Typically developing children (TD)

All children were recorded between 1;4 and 2;10, and a subgroup between 1;4 and 3;8. All child and adult speech has been transcribed, i.e. the total of 424 hours. The TD children also served as a control group for the CI children.

Children with cochlear implants (CI)

The 22 children with CI were deaf before onset of language. All the children were implanted before 4 years of age. They were matched with the 22 TD children for initial language level using number of words and MLU. Data points for the CI children were hearing ages. All children were recorded between hearing ages 0;5 and 1;11. After this period data collection continued for all 22 children but for varying lengths of time between hearing ages 2;4 and 3;6. Altogether, there are 210 data files, i.e. a total of 315 hours.

Complete transcriptions

Due to the (unexpected) wealth of data it took several years to supply a complete transcription of all child and adult speech. When these corpora were added to TalkBank initially only child speech but not all adult speech had been transcribed. A previous update in 2023 presented complete transcriptions for TD children. With this final update in the year 2026 complete transcriptions for both groups, TD and CI, are presented. Thus, ALL speech has been transcribed, with the exception of a few data points in the CI corpus. This is marked at the beginning of the respective texts.

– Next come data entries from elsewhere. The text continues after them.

-- ==== Sys2Proof/Laws/Ops.lean ====
section
/-! SUPPORT. One lemma for each shared operation: vectors keep their length and are read back as written; an indexed
query answers or faults; a busy step is a step of the hold or of the sequencer. -/

namespace Sys2Proof.Machine

open Sys2Proof

/-! ### Vectors -/

@[simp] theorem zeros_length (n : Nat) : (zeros n).length = n := by simp [zeros]

@[simp] theorem readBit_zeros (n i : Nat) : readBit (zeros n) i = false := by
  simp only [readBit, zeros, List.getD_eq_getElem?_getD, List.getElem?_replicate]
  split <;> rfl

/-- Writing one bit keeps the length of the vector. -/
@[simp] theorem writeBit_length (v : Bits) (i : Nat) (b : Bool) : (writeBit v i b).length = v.length := by
  simp [writeBit]

/-- A written bit reads as written. -/
theorem readBit_writeBit_same {v : Bits} {i : Nat} (h : i < v.length) (b : Bool) :
    readBit (writeBit v i b) i = b := by
  simp [readBit, writeBit, h]

/-- Every other bit reads as before. -/
theorem readBit_writeBit_other (v : Bits) {i j : Nat} (h : j ≠ i) (b : Bool) :
    readBit (writeBit v i b) j = readBit v j := by
  simp [readBit, writeBit, List.getElem?_set_ne h.symm]

/-- `readBit` within the vector is the list's element. -/
theorem readBit_eq_getElem {v : Bits} {i : Nat} (h : i < v.length) : readBit v i = v[i] := by
  simp [readBit, h]

/-- Two vectors of one length that agree at every index are equal. -/
theorem vec_ext {v w : Bits} (hl : v.length = w.length) (h : ∀ i < v.length, readBit v i = readBit w i) : v = w := by
  refine List.ext_getElem hl fun i hv hw => ?_
  rw [← readBit_eq_getElem hv, ← readBit_eq_getElem hw]
  exact h i hv

theorem inRange_iff (s : State) (i : Nat) : s.inRange i = true ↔ i < s.width := by simp [State.inRange]

theorem bitData_eq (b : Bool) : bitData b = if b then 1#16 else 0#16 := by cases b <;> rfl

/-! ### Queries -/

theorem indexedQuery_inRange {s : State} {i : Nat} (h : i < s.width) (b : Bool) :
    s.indexedQuery i b = s.respond ⟨.ok, bitData b, zeros s.width⟩ := by
  simp [State.indexedQuery, (inRange_iff s i).2 h]

theorem indexedQuery_outOfRange {s : State} {i : Nat} (h : s.width ≤ i) (b : Bool) :
    s.indexedQuery i b = s.respond ⟨.indexRange, 0#16, zeros s.width⟩ := by
  simp [State.indexedQuery, State.inRange, Nat.not_lt.2 h, statusOf]

/-- Whatever an indexed query answers, it only responds. -/
theorem indexedQuery_responds (s : State) (i : Nat) (b : Bool) : ∃ r, s.indexedQuery i b = s.respond r := by
  rcases Nat.lt_or_ge i s.width with h | h
  · exact ⟨_, indexedQuery_inRange h b⟩
  · exact ⟨_, indexedQuery_outOfRange h b⟩

/-! ### Input lines and the host -/

@[simp] theorem Line.level_lowered (l : Line) : l.lowered.level = false := rfl

@[simp] theorem Line.pop_rest (l : Line) : l.pop.rest = l.rest := rfl

/-- The level of a line is one of those listed, or the one it keeps. -/
theorem Line.level_cases (l : Line) : l.level ∈ l.soon ∨ (l.soon = [] ∧ l.level = l.rest) := by
  obtain ⟨soon, rest⟩ := l
  cases soon <;> simp [Line.level]

@[simp] theorem waiting_some (w : Word) (cs : List (Option Word)) : waiting (some w :: cs) = some w :: cs := rfl

/-- The host presents a word exactly where it stands at the head of what it has to present. -/
theorem presented_eq_some {s : State} {w : Word} : s.presented = some w ↔ ∃ cs, s.cmds = some w :: cs := by
  unfold State.presented
  cases s.cmds with
  | nil => simp
  | cons c cs => cases c <;> simp

/-! ### The sequencer -/

/-- A busy step with a hold running is a step of that hold. -/
theorem sequencerStep_holding {s : State} (h : s.hold ≠ 0#16) (tick : Bool) :
    s.sequencerStep tick = s.passTime tick := by simp [State.sequencerStep, h]

/-- A busy step with no hold running is the sequencer's, whatever the level of `tick`. -/
theorem sequencerStep_free {s : State} (h : s.hold = 0#16) (tick : Bool) :
    s.sequencerStep tick = seqPhase s := by simp [State.sequencerStep, h]

/-- Everything the part of `CK_LO` after the hold can do. -/
theorem seqBitDone_cases (s : State) :
    (s.idx = 0 ∧ seqBitDone s = (s.respond ⟨.ok, 0#16, s.cur⟩).goto .idle) ∨
    (s.idx ≠ 0 ∧ seqBitDone s = s.countDown.goto .sample) := by
  unfold seqBitDone
  split
  · exact .inl ⟨‹_›, rfl⟩
  · exact .inr ⟨‹_›, rfl⟩

/-- Everything the sequencer's step can do, phase by phase. -/
theorem seqPhase_cases (s : State) :
    (s.phase = .idle ∧ seqPhase s = s) ∨
    (s.phase = .ceHi ∧ seqPhase s = (s.out .ce true).goto .ldLo) ∨
    (s.phase = .ldLo ∧ seqPhase s = (s.out .load false).wait.goto .ldHi) ∨
    (s.phase = .ldHi ∧ seqPhase s = (s.out .load true).wait.goto .ceLo) ∨
    (s.phase = .ceLo ∧ seqPhase s = (s.out .ce false).goto .sample) ∨
    (s.phase = .sample ∧ seqPhase s = s.takeSample.goto .ckHi) ∨
    (s.phase = .ckHi ∧ seqPhase s = (s.out .clk true).wait.goto .ckLo) ∨
    (s.phase = .ckLo ∧ s.oClk = true ∧ seqPhase s = (s.out .clk false).wait) ∨
    (s.phase = .ckLo ∧ s.oClk = false ∧ s.idx = 0 ∧ seqPhase s = (s.respond ⟨.ok, 0#16, s.cur⟩).goto .idle) ∨
    (s.phase = .ckLo ∧ s.oClk = false ∧ s.idx ≠ 0 ∧ seqPhase s = s.countDown.goto .sample) := by
  unfold seqPhase
  split <;> rename_i hp
  case h_8 =>
    unfold seqCkLo
    split <;> rename_i hc
    · simp [hp, hc]
    · rcases seqBitDone_cases s with ⟨hi, h⟩ | ⟨hi, h⟩ <;> simp [hp, hc, hi, h]
  all_goals simp [hp, seqCeHi, seqLdLo, seqLdHi, seqCeLo, seqSample, seqCkHi]

/-- No step of the sequencer touches the chip count, `pw`, `prev` or the ports the outside drives but for the samples. -/
theorem seqPhase_keeps (s : State) :
    (seqPhase s).chipCount = s.chipCount ∧ (seqPhase s).pw = s.pw ∧ (seqPhase s).prev = s.prev ∧
    (seqPhase s).rst = s.rst ∧ (seqPhase s).tick = s.tick ∧ (seqPhase s).cmds = s.cmds := by
  rcases seqPhase_cases s with ⟨_, h⟩ | ⟨_, h⟩ | ⟨_, h⟩ | ⟨_, h⟩ | ⟨_, h⟩ | ⟨_, h⟩ | ⟨_, h⟩ | ⟨_, _, h⟩ | ⟨_, _, _, h⟩ |
    ⟨_, _, _, h⟩ <;> simp [h]

end Sys2Proof.Machine
end

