-- ==== Sys2Proof/Tests/Slice0.lean ====
section
/-! SUPPORT. The model's own tests: the ill-formed terms that WellFormed refuses, words written out from the opcode map,
single steps with results from spec/95_test_vectors.md, and a witness for the hypotheses of every statement. -/

namespace Sys2Proof.Tests

open Sys2Proof Sys2Proof.Machine

/-! ### WellFormed refuses ill-formed terms -/

theorem test_wf_refuses_state : (Instr.state 65536).wf = false := by decide
theorem test_wf_refuses_last : (Instr.last 65536).wf = false := by decide
theorem test_wf_refuses_changed : (Instr.changed 65536).wf = false := by decide
theorem test_wf_refuses_pressed : (Instr.pressed 65536).wf = false := by decide
theorem test_wf_refuses_released : (Instr.released 65536).wf = false := by decide
theorem test_wf_accepts_state : (Instr.state 65535).wf = true := by decide
theorem test_chipCount_refuses_zero : chipCountOk 0 = false := by decide
theorem test_chipCount_refuses_8192 : chipCountOk 8192 = false := by decide
theorem test_chipCount_accepts_bounds : chipCountOk 1 = true ∧ chipCountOk 8191 = true := by decide

/-! ### Decoding, T1: each word is written out as `op` (4 bits) and `arg` (16 bits) from 30_encoding.md R53 -/

theorem test_decode_poll : decode 0b00010000000000000000#20 = .poll := by decide
theorem test_decode_poll_arg_ignored : decode 0b00011111111111111111#20 = .poll := by decide
theorem test_decode_state : decode 0b00100000000000000111#20 = .state 7 := by decide
theorem test_decode_state_all_operand_bits : decode 0b00101111111111111111#20 = .state 65535 := by decide
theorem test_decode_last : decode 0b00110000000000000100#20 = .last 4 := by decide
theorem test_decode_changed : decode 0b01000000000000000100#20 = .changed 4 := by decide
theorem test_decode_changedAny : decode 0b01011010101111001101#20 = .changedAny := by decide
theorem test_decode_pressed : decode 0b01100000000000000100#20 = .pressed 4 := by decide
theorem test_decode_released : decode 0b01110000000000000100#20 = .released 4 := by decide
theorem test_decode_rawState : decode 0b10000000000000000000#20 = .rawState := by decide
theorem test_decode_getPw : decode 0b10010000000000000000#20 = .getPw := by decide
theorem test_decode_setPw : decode 0b10100000000000010100#20 = .setPw 20#16 := by decide
theorem test_decode_reserved0 : decode 0b00001111111111111111#20 = .reserved0 := by decide
theorem test_decode_reservedB : decode 0b10110000000000000000#20 = .reservedB := by decide
theorem test_decode_reservedC : decode 0b11000000000000000001#20 = .reservedC := by decide
theorem test_decode_reservedD : decode 0b11010000000000000001#20 = .reservedD := by decide
theorem test_decode_reservedE : decode 0b11100000000000000001#20 = .reservedE := by decide
theorem test_decode_reservedF : decode 0b11110001001000110100#20 = .reservedF := by decide
theorem test_encode_state : encode (.state 4) = 0x20004#20 := by decide
theorem test_encode_setPw : encode (.setPw 65535#16) = 0xAFFFF#20 := by decide
theorem test_tableWord_wider_than_port : decodeTableWord 24 0x100000 = none := by decide
theorem test_tableWord_in_three_bytes : decodeTableWord 24 0x6000F = some (.pressed 15) := by decide

/-! ### Single steps -/

/-- An idle two-chip block with the vectors `cur` and `prev`, given as numbers. -/
def two (cur prev : Nat) : State :=
  { State.resetWith 2 with cur := bitsOfNat 16 cur, prev := bitsOfNat 16 prev }

/-- The same for one chip. -/
def one (cur prev : Nat) : State :=
  { State.resetWith 1 with cur := bitsOfNat 8 cur, prev := bitsOfNat 8 prev }

/-- A state in which the host presents `w`. -/
def presenting (w : Word) (s : State) : State := { s with cmds := [some w] }

/-- A one-chip block inside a poll, at the phase `p` and index `i`, with clock line `clk` and clock-enable line `ce`. -/
def busy (p : Phase) (i : Nat) (clk ce : Bool) : State :=
  { one 0 0x12 with phase := p, idx := i, oClk := clk, oCe := ce }

/-- The response of an outcome: status code, data, vector as a number. -/
def answer (o : Host.Outcome State Fault Refusal) : Option (BitVec 2 × Arg × Nat) :=
  (nextOf o).bind fun t => t.rsp.map fun r => (r.status.code, r.data, bitsToNat r.vec)

-- V8, R76
theorem test_state_4 : answer (exec (.state 4) (two 0xB0F0 0)) = some (0, 1, 0) := by decide
theorem test_state_16_traps : answer (exec (.state 16) (two 0xB0F0 0)) = some (1, 0, 0) := by decide
-- T5
theorem test_last_2 : answer (exec (.last 2) (one 0x0A 0x0C)) = some (0, 1, 0) := by decide
theorem test_last_1 : answer (exec (.last 1) (one 0x0A 0x0C)) = some (0, 0, 0) := by decide
theorem test_changed_2 : answer (exec (.changed 2) (one 0x0A 0x0C)) = some (0, 1, 0) := by decide
theorem test_changed_3 : answer (exec (.changed 3) (one 0x0A 0x0C)) = some (0, 0, 0) := by decide
theorem test_changedAny : answer (exec .changedAny (one 0x0A 0x0C)) = some (0, 1, 0) := by decide
theorem test_changedAny_equal : answer (exec .changedAny (one 0xFF 0xFF)) = some (0, 0, 0) := by decide
theorem test_pressed_1 : answer (exec (.pressed 1) (one 0x0A 0x0C)) = some (0, 1, 0) := by decide
theorem test_pressed_2 : answer (exec (.pressed 2) (one 0x0A 0x0C)) = some (0, 0, 0) := by decide
theorem test_released_2 : answer (exec (.released 2) (one 0x0A 0x0C)) = some (0, 1, 0) := by decide
theorem test_released_8_traps : answer (exec (.released 8) (one 0x0A 0x0C)) = some (1, 0, 0) := by decide
-- R82
theorem test_rawState : answer (exec .rawState (two 0xB0F0 0x0010)) = some (0, 0, 0xB0F0) := by decide
-- T6: high operand bits are not dropped; the highest index of the largest block is in range and WIDTH itself is not
theorem test_state_256_traps : answer (exec (.state 256) (one 0xFF 0)) = some (1, 0, 0) := by decide
theorem test_largest_block_range :
    (State.resetWith 8191).inRange 65527 = true ∧ (State.resetWith 8191).inRange 65528 = false := by decide
-- T7
theorem test_getPw_after_reset : answer (exec .getPw (one 0 0)) = some (0, 5, 0) := by decide
theorem test_setPw_20 : (nextOf (exec (.setPw 20#16) (one 0 0))).map (·.pw) = some 20#16 := by decide
theorem test_setPw_answers_zero : answer (exec (.setPw 65535#16) (one 0 0)) = some (0, 0, 0) := by decide
-- T8
theorem test_reserved0 : answer (exec .reserved0 (one 0xFF 0)) = some (2, 0, 0) := by decide
theorem test_reservedB : answer (exec .reservedB (one 0xFF 0)) = some (2, 0, 0) := by decide
theorem test_reservedC : answer (exec .reservedC (one 0xFF 0)) = some (2, 0, 0) := by decide
theorem test_reservedD : answer (exec .reservedD (one 0xFF 0)) = some (2, 0, 0) := by decide
theorem test_reservedE : answer (exec .reservedE (one 0xFF 0)) = some (2, 0, 0) := by decide
theorem test_reservedF : answer (exec .reservedF (one 0xFF 0)) = some (2, 0, 0) := by decide
-- P4 item 1
theorem test_poll_accepted :
    (nextOf (step (presenting 0x10000#20 (one 0x03 0x12)))).map
      (fun t => (bitsToNat t.prev, bitsToNat t.cur, t.idx, t.phase, t.cmdReady, t.rspValid)) =
      some (0x03, 0x00, 7, .ceHi, false, false) := by decide
-- T4, events 7 and 17: `s_0` to index 7, `s_2` to index 5
theorem test_sample_0 :
    (nextOf (step { busy .sample 7 false false with data := [true] })).map (fun t => (bitsToNat t.cur, t.trace)) =
      some (0x80, [.read true]) := by decide
theorem test_sample_2 :
    (nextOf (step { busy .sample 5 false false with cur := bitsOfNat 8 0x80, data := [true] })).map
      (fun t => bitsToNat t.cur) = some 0xA0 := by decide
-- T4, events 2 and 3
theorem test_load_low :
    (nextOf (step (busy .ldLo 7 false true))).map (fun t => (t.oLoad, t.trace, t.hold)) =
      some (false, [.out .load false, .wait 5#16], 5#16) := by decide
-- R68: the end of a poll
theorem test_poll_ends :
    answer (step { busy .ckLo 0 false false with cur := bitsOfNat 8 0xB0 }) = some (0, 0, 0xB0) := by decide
-- T8, last row: a word waits while the block is busy
theorem test_word_waits :
    (nextOf (step (presenting 0x20007#20 (busy .ckHi 3 false false)))).map (fun t => (t.cmds, t.rspValid)) =
      some ([some 0x20007#20], false) := by decide
-- T9: reset in the middle of a poll, and with a POLL presented
def resetMidPoll : State :=
  { presenting 0x10000#20 (busy .ckLo 5 true false) with rst := ⟨[true], false⟩, pw := 20#16 }
theorem test_reset_mid_poll_registers :
    (nextOf (step resetMidPoll)).map (fun t => (bitsToNat t.prev, t.pw, t.phase, t.idx)) =
      some (0, 5#16, .idle, 0) := by decide
theorem test_reset_mid_poll_ports :
    (nextOf (step resetMidPoll)).map (fun t => (t.oClk, t.oCe, t.cmds, t.rspValid)) =
      some (false, true, [some 0x10000#20], false) := by decide
-- 60_exceptions.md R97 (c): a reserved opcode with a large operand
theorem test_reserved_before_range : answer (step (presenting 0xFFFFF#20 (one 0 0))) = some (2, 0, 0) := by decide
theorem test_placed_word :
    answer (step (State.reset.withFetchWord 24 0x20010)) = some (1, 0, 0) := by decide
-- T2: the decode function
theorem test_decodeSamples :
    bitsToNat (decodeSamples [true, false, true, true, false, false, false, false,
      true, true, true, true, false, false, false, false]) = 0xB0F0 := by decide
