-- ==== Sys2Proof/WellFormed.lean ====
section
/-! DEFINITION. What makes a transaction, a line of a transaction program and a set of parameters well formed. -/

namespace Sys2Proof

/-- Every term of `Instr` is a transaction of R84: the operand is 32 bits by its type and every bit pattern is legal
(R85, R87), so there is no ill-formed one. -/
def Instr.wf : Instr → Bool
  | .rdPwmCsr | .rdPwmDiv | .rdPwmCtr | .rdPwmCc | .rdPwmTop => true
  | .rdTmrCsr | .rdTmrCnt | .rdTmrMatch | .rdTmrIntr => true
  | .wrPwmCsr _ | .wrPwmDiv _ | .wrPwmCtr _ | .wrPwmCc _ | .wrPwmTop _ => true
  | .wrTmrCsr _ | .wrTmrCnt _ | .wrTmrMatch _ | .wrTmrIntr _ => true

/-- How many bits of `WDATA` a field has (R82). -/
def Field.width : Field → Nat
  | .en => 1
  | .intPart => 8
  | .frac => 4
  | .level => 17
  | .wrap => 16
  | .ie => 1
  | .matchValue => 32
  | .ipClr => 1
  | .ovrClr => 1

/-- Whether a register has a field (R82). -/
def Reg.hasField : Reg → Field → Bool
  | .pwmCsr, .en => true
  | .pwmDiv, .intPart => true
  | .pwmDiv, .frac => true
  | .pwmCc, .level => true
  | .pwmTop, .wrap => true
  | .tmrCsr, .en => true
  | .tmrCsr, .ie => true
  | .tmrMatch, .matchValue => true
  | .tmrIntr, .ipClr => true
  | .tmrIntr, .ovrClr => true
  | _, _ => false

/-- A literal offset is a byte offset of the 8-bit address lines (R89, R37). -/
def RegRef.wf : RegRef → Bool
  | .named _ => true
  | .literal off => decide (off < 256)

/-- A field may be named for a register that has it, with a value that fits it (R82, R89). R89 does not say whether fields
may follow a literal offset, whose register it does not name: such a line is ill formed here (DESIGN CHOICE, log 23,
safe). -/
def RegRef.fieldOk (r : RegRef) (f : Field × Nat) : Bool :=
  decide (f.2 < 2 ^ f.1.width) &&
    match r with
    | .named reg => reg.hasField f.1
    | .literal _ => false

/-- `<value>` is 0..0xFFFFFFFF, or fields of the register written (R89). -/
def Value.wf (r : RegRef) : Value → Bool
  | .number n => decide (n < 2 ^ 32)
  | .fields fs => fs.all r.fieldOk

/-- A line of a transaction program is well formed (R89). -/
def Item.wf : Item → Bool
  | .wr r v => r.wf && v.wf r
  | .rd r => r.wf
  | .idle _ => true

/-- The constraints R8 puts on the parameters. -/
def Config.Params.wf (P : Config.Params) : Bool :=
  decide (0 < P.fSys) && decide (16 ≤ P.pwmDiv16) && decide (P.pwmDiv16 ≤ 4095)

end Sys2Proof
end

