-- ==== Sys2Proof/Machine/Flags.lean ====
section
/-! DEFINITION. The outputs and flags: `pwm_out` (10_state.md R34), `irq` (R35), and the next `IP` and `OVR`
(42_timer_unit.md R152). -/

namespace Sys2Proof
namespace Machine

/-- `pwm_out`: 1 when the slice is enabled and `CTR < CC_ACT`, unsigned (R34, R135). -/
def Pwmt.pwmOut (h : Pwmt) : Bool := h.pwmEn && decide (h.ctr.toNat < h.ccAct.toNat)

/-- `irq = IP and TMR_IE`, a level (R35, R155). -/
def Pwmt.irq (h : Pwmt) : Bool := h.ip && h.tmrIe

/-- `FlagNext`: the next `IP` and `OVR` of a cycle with or without a match and with the clears of a `WR.TMR_INTR` (R152).
A set wins over a clear for `IP`; the clear of `IP` comes before the overrun test (R101). -/
def flagNext (h : Pwmt) (isMatch clrIp clrOvr : Bool) : Bool × Bool :=
  let ipC := h.ip && !clrIp
  let ovrC := h.ovr && !clrOvr
  if isMatch then (true, ovrC || ipC) else (ipC, ovrC)

end Machine
end Sys2Proof
end

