/-! ### What each cycle does to the block -/

/-- R101: the eight bus-written elements change only by their own write; a transaction leaves the host, the inputs and
the draws alone. -/
def Obligations.OnlyItsWriteChangesAnElement : Prop :=
  ∀ (i : Instr) (s t : State), exec i s = .next t →
    ((∀ v, i ≠ .wrPwmCsr v) → t.hw.pwmEn = s.hw.pwmEn) ∧
    ((∀ v, i ≠ .wrPwmDiv v) → t.hw.divInt = s.hw.divInt ∧ t.hw.divFrac = s.hw.divFrac) ∧
    ((∀ v, i ≠ .wrPwmTop v) → t.hw.top = s.hw.top) ∧
    ((∀ v, i ≠ .wrPwmCc v) → t.hw.cc = s.hw.cc) ∧
    ((∀ v, i ≠ .wrTmrCsr v) → t.hw.tmrEn = s.hw.tmrEn ∧ t.hw.tmrIe = s.hw.tmrIe) ∧
    ((∀ v, i ≠ .wrTmrMatch v) → t.hw.tmatch = s.hw.tmatch) ∧
    t.host = s.host ∧ t.inputs = s.inputs ∧ t.draws = s.draws

/-- R101: `CTR`, `ACC`, `CC_ACT` and `TCNT` are written by the hardware only: they come out the same whichever
transaction is presented, and as in an idle cycle. -/
def Obligations.HardwareElementsIgnoreTheBus : Prop :=
  ∀ (i : Instr) (s t : State), exec i s = .next t →
    t.hw.ctr = (idleClk s.hw).ctr ∧ t.hw.acc = (idleClk s.hw).acc ∧ t.hw.ccAct = (idleClk s.hw).ccAct ∧
      t.hw.tcnt = (idleClk s.hw).tcnt

/-- R130 to R134: what `PwmNext` gives in every cycle of a transaction, by cases, from a state in the invariant. -/
def Obligations.PwmUnitInEachCycle : Prop :=
  ∀ (i : Instr) (s t : State), s.hw.Inv → exec i s = .next t →
    (s.hw.pwmEn = false → t.hw.ctr = 0 ∧ t.hw.acc = 0 ∧ t.hw.ccAct = s.hw.cc) ∧
    (s.hw.pwmEn = true → s.hw.acc.toNat + 16 < s.hw.div16 →
      t.hw.ctr = s.hw.ctr ∧ t.hw.acc.toNat = s.hw.acc.toNat + 16 ∧ t.hw.ccAct = s.hw.ccAct) ∧
    (s.hw.pwmEn = true → s.hw.div16 ≤ s.hw.acc.toNat + 16 →
      t.hw.acc.toNat = s.hw.acc.toNat + 16 - s.hw.div16 ∧
      (s.hw.ctr = s.hw.top → t.hw.ctr = 0 ∧ t.hw.ccAct = s.hw.cc) ∧
      (s.hw.ctr ≠ s.hw.top → t.hw.ctr.toNat = s.hw.ctr.toNat + 1 ∧ t.hw.ccAct = s.hw.ccAct))

/-- R150, R153: what `TmrNext` gives for `TCNT` in every cycle of a transaction. -/
def Obligations.TimerUnitInEachCycle : Prop :=
  ∀ (i : Instr) (s t : State), exec i s = .next t →
    (s.hw.tmrEn = false → t.hw.tcnt = 0) ∧
    (s.hw.tmrEn = true → s.hw.tcnt = s.hw.tmatch → t.hw.tcnt = 0) ∧
    (s.hw.tmrEn = true → s.hw.tcnt ≠ s.hw.tmatch → t.hw.tcnt.toNat = (s.hw.tcnt.toNat + 1) % 2 ^ 32)

/-- R152: the flags after any transaction but `WR.TMR_INTR`: a match sets `IP`, and sets `OVR` when `IP` was set;
nothing else changes them. -/
def Obligations.FlagsWithoutAClear : Prop :=
  ∀ (i : Instr) (s t : State), (∀ v, i ≠ .wrTmrIntr v) → exec i s = .next t →
    t.hw.ip = (s.hw.ip || s.hw.matchNow) ∧ t.hw.ovr = (s.hw.ovr || (s.hw.matchNow && s.hw.ip))

/-- R101, R151, R157: in every step without reset a match sets `IP`, whatever is presented. -/
def Obligations.MatchIsNeverLost : Prop :=
  ∀ s t : State, s.resetNow = false → s.hw.matchNow = true → Sys2Proof.Machine.step s = .next t →
    t.hw.ip = true ∧ t.hw.tcnt = 0

/-- R33: `OVR` becomes set only by a match that finds `IP` set. -/
def Obligations.OverrunOnlyByAMergedMatch : Prop :=
  ∀ s t : State, Sys2Proof.Machine.step s = .next t → s.hw.ovr = false → t.hw.ovr = true →
    s.hw.matchNow = true ∧ s.hw.ip = true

Audio files are available for the majority of files and have been linked. Technical problems and missing recordings Some of the early audio files are not available. This is mainly due to the digital recording equipment not being available to us at the start of data collection for the research project. However, technical problems also occurred and led to some loss of audios.

Acknowledgements

The research was funded by Deutsche Forschungsgemeinschaft (DFG) (German Research Foundation) grants Sz 41/5-1 and Sz 41/5-2. The University of Oldenburg invested considerably in making building structures child-safe and suitable.